● TRY IT
The lines you return must be all those in the data that hold the string "taken".

● MATERIAL SHOWN
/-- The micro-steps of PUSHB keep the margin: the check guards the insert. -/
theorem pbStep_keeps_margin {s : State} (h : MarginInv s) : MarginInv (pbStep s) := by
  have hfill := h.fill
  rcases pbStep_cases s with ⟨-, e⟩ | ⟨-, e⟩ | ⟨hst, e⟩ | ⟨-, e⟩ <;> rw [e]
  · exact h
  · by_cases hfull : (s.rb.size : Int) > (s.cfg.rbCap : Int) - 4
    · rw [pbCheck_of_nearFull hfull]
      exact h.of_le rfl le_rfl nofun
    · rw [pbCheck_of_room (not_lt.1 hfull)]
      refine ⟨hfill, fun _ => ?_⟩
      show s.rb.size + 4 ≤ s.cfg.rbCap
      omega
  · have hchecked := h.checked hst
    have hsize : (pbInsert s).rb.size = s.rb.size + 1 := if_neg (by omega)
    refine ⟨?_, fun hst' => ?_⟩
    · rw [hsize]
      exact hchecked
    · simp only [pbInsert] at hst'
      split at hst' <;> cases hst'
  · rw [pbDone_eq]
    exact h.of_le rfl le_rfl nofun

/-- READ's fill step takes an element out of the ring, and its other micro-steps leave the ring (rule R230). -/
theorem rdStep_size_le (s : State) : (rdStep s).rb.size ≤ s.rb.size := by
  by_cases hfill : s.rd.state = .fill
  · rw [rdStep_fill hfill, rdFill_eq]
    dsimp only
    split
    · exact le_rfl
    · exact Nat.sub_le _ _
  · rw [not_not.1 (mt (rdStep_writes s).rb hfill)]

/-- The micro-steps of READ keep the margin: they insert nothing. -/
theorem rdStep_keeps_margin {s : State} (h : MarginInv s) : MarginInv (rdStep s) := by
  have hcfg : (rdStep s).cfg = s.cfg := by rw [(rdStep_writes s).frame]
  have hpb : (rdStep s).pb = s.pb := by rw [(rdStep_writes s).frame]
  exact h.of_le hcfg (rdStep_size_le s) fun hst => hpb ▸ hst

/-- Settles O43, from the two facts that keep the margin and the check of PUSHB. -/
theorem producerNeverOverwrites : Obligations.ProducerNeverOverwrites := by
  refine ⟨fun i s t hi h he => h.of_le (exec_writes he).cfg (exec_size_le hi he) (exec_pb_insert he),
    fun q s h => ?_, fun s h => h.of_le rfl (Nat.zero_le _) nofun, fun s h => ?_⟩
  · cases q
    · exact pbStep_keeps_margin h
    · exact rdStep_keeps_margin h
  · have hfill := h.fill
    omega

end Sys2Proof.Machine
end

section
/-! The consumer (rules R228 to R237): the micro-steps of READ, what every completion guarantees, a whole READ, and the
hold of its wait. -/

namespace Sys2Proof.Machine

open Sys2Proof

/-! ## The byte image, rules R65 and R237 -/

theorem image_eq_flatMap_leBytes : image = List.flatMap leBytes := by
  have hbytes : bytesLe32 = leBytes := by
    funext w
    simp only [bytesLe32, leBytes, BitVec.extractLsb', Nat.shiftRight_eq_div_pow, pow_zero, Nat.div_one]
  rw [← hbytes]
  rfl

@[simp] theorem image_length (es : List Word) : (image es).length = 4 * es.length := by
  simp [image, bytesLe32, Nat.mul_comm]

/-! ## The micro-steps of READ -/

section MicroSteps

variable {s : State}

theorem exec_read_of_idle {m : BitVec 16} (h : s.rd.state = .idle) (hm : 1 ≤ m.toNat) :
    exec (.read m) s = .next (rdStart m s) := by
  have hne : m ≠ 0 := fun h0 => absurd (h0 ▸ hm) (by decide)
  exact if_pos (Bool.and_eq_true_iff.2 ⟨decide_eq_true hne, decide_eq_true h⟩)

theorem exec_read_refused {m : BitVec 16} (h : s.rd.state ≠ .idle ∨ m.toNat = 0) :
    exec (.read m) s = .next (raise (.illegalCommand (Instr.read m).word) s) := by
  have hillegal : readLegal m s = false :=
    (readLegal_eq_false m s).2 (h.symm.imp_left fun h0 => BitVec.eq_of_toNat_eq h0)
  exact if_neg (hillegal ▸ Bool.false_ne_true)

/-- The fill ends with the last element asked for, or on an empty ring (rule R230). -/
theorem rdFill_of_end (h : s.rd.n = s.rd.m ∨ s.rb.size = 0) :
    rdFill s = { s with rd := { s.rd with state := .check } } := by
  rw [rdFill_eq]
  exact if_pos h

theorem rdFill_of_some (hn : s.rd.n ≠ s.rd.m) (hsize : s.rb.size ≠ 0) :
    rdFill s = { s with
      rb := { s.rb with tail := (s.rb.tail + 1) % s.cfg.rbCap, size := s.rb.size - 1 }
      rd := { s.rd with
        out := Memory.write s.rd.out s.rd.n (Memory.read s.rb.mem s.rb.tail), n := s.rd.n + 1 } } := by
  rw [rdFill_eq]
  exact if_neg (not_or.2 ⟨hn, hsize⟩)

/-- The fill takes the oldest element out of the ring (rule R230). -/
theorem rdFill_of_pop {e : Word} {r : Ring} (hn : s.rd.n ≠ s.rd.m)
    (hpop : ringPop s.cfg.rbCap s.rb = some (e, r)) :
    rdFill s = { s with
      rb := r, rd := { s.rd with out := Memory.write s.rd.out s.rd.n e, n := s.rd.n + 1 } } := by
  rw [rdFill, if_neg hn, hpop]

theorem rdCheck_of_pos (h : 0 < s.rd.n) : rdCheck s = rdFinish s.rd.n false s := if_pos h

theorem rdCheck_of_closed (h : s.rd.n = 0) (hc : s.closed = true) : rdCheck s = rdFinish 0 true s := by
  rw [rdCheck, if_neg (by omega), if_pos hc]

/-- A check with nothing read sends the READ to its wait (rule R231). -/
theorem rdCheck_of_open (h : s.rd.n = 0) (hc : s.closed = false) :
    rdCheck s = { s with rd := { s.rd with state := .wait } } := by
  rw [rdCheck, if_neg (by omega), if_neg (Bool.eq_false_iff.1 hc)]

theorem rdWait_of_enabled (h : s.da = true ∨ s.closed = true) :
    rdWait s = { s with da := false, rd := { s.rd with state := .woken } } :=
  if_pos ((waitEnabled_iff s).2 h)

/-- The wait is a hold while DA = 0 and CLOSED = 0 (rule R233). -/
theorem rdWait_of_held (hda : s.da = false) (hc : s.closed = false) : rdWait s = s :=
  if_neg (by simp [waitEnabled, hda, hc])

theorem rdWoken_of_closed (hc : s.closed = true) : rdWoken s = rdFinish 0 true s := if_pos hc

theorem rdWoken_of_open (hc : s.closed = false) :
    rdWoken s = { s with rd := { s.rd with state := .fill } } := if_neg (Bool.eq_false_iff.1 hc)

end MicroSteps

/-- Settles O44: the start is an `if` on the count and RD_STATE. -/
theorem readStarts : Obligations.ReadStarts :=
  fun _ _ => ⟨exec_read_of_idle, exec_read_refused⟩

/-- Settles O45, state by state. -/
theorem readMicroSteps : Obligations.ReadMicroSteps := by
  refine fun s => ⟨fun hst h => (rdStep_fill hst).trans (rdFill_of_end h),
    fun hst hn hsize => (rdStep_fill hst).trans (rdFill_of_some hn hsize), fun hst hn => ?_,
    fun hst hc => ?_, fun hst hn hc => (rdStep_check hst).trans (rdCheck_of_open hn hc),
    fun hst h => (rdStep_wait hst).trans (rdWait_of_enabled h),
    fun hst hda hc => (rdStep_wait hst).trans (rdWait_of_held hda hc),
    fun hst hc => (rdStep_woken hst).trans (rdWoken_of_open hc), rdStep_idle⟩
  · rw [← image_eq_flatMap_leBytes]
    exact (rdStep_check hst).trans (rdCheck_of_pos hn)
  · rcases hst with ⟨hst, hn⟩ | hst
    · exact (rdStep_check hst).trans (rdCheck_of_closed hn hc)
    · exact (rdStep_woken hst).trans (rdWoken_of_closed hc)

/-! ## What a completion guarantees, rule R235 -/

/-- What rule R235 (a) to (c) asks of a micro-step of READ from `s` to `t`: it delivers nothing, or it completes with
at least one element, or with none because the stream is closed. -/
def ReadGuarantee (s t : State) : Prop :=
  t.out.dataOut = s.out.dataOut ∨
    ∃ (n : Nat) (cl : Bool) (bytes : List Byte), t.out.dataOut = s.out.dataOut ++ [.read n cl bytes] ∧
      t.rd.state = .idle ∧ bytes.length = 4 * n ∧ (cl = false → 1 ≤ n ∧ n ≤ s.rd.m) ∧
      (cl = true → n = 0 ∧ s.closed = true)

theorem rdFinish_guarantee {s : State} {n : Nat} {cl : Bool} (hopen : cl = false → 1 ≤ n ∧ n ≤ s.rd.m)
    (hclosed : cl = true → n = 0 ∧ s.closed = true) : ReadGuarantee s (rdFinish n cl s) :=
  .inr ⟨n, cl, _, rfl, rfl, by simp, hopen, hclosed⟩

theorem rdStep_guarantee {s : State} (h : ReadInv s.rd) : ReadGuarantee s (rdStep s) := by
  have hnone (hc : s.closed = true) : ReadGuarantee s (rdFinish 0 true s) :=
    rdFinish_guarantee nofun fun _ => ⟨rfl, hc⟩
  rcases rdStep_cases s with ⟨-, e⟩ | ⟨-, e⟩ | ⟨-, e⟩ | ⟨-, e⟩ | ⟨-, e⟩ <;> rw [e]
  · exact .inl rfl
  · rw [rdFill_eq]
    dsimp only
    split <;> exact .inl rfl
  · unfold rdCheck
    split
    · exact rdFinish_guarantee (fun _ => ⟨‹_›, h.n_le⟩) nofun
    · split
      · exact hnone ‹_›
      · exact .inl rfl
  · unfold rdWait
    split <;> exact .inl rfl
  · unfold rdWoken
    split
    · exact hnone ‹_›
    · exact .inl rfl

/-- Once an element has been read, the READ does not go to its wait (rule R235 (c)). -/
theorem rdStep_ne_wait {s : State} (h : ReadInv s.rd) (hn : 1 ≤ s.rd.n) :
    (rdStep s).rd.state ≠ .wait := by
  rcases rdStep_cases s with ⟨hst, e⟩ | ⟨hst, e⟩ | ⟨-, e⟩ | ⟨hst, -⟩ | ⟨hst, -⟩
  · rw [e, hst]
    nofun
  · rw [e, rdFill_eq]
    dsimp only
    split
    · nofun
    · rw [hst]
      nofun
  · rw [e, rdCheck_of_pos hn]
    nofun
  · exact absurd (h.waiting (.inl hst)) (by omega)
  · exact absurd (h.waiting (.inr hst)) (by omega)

...

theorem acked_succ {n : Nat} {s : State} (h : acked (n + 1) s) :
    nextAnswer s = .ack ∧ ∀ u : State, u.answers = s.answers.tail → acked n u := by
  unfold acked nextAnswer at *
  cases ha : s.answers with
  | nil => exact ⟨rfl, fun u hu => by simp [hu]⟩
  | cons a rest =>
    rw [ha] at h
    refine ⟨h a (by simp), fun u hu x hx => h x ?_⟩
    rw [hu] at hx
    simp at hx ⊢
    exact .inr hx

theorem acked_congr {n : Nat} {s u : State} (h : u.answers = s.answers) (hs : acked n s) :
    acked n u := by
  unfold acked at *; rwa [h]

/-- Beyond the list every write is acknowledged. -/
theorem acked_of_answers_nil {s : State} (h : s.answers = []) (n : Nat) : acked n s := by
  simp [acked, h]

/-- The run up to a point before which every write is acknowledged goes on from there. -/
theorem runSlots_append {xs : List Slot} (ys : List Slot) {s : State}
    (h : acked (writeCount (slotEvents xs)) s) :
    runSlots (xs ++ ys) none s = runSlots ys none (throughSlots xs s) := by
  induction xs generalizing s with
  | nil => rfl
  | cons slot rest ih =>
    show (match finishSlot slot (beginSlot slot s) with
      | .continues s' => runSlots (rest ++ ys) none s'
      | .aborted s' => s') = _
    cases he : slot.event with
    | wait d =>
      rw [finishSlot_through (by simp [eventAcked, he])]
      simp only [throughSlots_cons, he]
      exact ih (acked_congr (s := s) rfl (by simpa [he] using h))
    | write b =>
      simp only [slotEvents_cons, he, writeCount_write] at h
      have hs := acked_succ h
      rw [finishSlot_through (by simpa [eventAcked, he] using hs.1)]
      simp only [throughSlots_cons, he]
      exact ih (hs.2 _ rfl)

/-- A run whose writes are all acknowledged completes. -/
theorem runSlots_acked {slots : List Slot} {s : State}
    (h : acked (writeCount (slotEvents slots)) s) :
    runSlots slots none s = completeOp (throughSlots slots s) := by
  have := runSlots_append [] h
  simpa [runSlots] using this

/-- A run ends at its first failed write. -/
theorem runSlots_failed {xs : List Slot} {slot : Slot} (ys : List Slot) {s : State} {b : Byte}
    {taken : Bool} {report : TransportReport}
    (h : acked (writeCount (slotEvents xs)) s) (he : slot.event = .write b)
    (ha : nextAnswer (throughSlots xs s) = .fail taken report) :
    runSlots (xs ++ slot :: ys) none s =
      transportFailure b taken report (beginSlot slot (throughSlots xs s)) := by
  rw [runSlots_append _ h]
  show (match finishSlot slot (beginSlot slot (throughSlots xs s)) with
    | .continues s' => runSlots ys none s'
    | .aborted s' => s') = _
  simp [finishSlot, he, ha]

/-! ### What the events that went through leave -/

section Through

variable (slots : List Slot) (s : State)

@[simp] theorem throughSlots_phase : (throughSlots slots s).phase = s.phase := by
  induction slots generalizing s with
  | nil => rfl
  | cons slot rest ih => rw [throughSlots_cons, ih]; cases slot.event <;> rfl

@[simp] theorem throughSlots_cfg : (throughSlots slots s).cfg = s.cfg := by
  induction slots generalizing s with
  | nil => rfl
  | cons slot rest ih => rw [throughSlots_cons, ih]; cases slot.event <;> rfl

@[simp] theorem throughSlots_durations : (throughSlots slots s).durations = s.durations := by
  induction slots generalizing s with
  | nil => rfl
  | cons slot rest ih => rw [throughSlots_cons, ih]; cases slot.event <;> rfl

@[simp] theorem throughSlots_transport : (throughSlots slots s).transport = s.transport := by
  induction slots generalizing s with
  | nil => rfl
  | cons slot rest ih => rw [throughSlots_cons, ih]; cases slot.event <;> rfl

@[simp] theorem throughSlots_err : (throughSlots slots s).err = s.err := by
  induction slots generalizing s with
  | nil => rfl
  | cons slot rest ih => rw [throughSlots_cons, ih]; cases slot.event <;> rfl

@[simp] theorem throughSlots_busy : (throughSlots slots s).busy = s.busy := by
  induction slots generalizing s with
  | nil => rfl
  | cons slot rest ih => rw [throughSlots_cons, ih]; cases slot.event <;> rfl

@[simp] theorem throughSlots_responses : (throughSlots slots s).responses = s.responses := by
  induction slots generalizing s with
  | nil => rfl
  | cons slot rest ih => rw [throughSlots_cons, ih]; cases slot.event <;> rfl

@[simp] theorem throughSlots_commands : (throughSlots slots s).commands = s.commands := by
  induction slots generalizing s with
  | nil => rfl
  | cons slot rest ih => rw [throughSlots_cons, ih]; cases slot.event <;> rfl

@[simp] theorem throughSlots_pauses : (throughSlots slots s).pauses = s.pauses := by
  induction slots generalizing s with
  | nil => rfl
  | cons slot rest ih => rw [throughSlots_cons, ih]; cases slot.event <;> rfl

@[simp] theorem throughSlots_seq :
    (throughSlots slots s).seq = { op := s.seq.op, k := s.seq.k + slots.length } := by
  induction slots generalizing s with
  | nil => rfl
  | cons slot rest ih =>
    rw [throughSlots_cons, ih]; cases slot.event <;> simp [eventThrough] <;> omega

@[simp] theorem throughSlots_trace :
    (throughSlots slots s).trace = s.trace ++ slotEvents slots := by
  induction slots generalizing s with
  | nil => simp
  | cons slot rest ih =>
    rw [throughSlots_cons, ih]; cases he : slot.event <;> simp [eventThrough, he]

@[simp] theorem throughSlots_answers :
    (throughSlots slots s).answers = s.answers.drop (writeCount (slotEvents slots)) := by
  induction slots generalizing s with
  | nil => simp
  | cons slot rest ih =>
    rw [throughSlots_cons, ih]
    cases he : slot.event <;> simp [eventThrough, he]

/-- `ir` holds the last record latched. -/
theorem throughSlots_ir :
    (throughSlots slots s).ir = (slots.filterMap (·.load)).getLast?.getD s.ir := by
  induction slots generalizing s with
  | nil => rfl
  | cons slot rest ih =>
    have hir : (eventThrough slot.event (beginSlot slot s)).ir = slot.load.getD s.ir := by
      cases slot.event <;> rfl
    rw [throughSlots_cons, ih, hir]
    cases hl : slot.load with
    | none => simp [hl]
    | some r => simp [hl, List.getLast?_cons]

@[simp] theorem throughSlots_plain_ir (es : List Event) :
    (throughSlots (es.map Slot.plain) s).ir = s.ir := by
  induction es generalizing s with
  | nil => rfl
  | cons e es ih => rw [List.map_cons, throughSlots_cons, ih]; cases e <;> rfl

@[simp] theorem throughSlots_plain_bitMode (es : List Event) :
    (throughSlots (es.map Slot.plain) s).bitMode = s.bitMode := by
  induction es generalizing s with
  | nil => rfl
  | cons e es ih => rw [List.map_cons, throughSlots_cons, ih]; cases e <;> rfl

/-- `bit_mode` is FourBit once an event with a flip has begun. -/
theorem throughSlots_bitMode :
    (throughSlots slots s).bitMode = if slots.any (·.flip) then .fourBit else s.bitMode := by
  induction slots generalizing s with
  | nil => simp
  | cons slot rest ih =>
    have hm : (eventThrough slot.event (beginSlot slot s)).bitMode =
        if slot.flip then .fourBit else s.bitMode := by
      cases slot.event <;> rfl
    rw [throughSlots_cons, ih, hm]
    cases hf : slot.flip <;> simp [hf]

---

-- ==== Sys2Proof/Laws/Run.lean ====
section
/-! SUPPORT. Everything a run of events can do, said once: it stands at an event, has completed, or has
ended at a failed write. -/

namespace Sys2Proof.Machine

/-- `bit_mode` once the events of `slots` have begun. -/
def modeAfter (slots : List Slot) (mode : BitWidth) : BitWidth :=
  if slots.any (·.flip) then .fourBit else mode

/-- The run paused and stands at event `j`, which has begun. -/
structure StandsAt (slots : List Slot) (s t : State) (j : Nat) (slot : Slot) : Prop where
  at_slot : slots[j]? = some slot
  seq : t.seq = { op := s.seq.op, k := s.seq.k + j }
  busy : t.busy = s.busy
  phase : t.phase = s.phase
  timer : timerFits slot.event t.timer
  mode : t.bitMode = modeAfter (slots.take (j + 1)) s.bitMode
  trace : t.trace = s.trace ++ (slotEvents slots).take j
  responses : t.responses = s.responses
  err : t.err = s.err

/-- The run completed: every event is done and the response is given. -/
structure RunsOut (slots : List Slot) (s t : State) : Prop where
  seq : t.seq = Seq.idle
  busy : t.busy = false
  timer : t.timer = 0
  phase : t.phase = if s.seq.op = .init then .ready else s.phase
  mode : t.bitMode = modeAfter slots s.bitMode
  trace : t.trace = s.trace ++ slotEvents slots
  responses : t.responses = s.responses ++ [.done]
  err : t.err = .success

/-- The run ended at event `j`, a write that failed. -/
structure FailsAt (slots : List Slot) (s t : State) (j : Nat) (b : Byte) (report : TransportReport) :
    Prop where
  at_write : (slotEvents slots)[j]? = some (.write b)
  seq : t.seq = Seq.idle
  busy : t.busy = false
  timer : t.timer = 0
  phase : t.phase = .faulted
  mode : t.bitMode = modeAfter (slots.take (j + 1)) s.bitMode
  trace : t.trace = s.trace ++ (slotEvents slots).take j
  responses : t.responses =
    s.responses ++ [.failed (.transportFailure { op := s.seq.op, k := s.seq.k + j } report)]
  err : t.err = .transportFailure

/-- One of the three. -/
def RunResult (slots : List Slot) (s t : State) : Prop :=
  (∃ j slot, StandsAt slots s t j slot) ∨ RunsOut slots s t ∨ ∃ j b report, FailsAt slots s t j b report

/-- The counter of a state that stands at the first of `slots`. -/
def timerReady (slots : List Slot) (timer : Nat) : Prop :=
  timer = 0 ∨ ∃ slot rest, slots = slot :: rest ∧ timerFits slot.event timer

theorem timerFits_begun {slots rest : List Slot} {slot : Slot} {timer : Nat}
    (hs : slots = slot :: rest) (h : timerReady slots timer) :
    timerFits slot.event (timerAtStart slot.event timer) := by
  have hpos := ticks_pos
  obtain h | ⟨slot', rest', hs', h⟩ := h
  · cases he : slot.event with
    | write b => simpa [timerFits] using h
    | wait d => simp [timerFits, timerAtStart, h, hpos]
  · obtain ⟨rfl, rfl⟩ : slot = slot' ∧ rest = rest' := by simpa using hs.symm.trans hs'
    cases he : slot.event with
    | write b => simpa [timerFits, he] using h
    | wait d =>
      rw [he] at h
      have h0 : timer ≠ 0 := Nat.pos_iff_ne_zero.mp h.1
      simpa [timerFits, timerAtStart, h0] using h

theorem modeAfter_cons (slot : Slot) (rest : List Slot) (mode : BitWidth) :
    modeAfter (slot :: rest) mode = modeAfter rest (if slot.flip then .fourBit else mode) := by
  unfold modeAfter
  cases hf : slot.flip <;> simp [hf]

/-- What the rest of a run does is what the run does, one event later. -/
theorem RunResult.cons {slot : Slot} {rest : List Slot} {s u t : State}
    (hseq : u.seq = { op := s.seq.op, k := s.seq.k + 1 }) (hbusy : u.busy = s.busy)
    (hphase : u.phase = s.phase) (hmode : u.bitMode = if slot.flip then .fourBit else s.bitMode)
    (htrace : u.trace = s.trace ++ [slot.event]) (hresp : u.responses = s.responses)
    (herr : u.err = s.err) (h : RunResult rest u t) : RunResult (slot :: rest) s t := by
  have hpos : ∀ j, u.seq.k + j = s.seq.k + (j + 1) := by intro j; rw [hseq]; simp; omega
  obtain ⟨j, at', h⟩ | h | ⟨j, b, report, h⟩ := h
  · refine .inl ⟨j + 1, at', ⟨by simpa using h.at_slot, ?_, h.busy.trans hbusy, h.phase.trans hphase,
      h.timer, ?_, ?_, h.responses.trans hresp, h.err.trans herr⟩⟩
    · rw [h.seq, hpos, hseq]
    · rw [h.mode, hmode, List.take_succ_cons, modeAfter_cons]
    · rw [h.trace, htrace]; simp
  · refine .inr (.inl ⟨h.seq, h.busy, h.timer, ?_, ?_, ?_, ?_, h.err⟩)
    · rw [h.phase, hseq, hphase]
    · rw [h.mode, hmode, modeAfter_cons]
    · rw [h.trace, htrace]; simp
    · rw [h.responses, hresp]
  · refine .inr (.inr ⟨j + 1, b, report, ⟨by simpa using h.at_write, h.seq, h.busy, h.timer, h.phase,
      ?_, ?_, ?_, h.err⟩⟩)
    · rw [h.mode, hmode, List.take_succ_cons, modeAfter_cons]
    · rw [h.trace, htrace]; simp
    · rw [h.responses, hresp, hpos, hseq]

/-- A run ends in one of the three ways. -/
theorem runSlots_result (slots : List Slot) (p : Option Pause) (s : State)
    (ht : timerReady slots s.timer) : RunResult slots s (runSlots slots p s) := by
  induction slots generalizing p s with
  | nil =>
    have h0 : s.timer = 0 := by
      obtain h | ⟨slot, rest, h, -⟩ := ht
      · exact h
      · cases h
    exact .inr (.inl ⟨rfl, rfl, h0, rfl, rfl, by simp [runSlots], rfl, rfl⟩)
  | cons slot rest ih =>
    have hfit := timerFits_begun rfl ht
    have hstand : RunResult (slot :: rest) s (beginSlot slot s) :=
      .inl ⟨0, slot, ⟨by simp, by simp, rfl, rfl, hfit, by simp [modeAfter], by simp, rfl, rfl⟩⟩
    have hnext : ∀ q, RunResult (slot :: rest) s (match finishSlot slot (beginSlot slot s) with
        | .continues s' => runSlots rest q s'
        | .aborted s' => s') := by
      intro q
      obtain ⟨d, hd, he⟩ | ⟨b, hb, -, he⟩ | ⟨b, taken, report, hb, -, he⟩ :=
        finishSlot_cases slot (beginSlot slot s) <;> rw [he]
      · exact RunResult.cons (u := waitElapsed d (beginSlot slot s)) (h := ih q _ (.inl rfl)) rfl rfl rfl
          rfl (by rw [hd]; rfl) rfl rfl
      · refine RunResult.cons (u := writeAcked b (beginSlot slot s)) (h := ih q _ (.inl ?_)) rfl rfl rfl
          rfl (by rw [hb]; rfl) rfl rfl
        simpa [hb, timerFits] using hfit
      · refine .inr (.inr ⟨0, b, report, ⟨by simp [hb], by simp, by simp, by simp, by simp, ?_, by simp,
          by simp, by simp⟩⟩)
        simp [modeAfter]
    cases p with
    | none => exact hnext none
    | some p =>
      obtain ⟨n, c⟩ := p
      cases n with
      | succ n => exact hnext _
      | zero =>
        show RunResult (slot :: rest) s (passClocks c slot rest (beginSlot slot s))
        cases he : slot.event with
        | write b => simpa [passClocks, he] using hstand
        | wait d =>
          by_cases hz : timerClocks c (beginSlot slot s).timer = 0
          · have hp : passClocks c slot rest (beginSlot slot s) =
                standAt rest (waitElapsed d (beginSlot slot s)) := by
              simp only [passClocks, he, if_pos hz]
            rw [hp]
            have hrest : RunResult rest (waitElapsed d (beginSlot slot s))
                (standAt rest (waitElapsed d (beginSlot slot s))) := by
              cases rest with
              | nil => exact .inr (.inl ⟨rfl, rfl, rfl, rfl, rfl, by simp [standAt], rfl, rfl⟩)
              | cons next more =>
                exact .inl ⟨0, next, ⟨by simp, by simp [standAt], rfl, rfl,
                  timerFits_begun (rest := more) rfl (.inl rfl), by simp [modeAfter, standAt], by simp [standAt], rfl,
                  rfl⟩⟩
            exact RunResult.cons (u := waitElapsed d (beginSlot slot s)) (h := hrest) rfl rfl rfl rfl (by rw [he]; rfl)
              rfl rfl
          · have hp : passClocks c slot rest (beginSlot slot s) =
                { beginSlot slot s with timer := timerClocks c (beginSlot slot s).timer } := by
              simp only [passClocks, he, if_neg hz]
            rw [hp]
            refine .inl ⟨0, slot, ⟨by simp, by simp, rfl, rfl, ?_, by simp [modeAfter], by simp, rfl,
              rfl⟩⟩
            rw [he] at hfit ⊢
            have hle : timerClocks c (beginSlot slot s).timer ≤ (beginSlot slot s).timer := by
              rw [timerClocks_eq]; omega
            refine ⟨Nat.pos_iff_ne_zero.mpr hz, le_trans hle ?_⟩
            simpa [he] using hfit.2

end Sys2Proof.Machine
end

● RESULT FOR THIS EXERCISE
    {taken : Bool} {report : TransportReport}
    (ha : nextAnswer (throughSlots xs s) = .fail taken report) :
      transportFailure b taken report (beginSlot slot (throughSlots xs s)) := by
      obtain ⟨d, hd, he⟩ | ⟨b, hb, -, he⟩ | ⟨b, taken, report, hb, -, he⟩ :=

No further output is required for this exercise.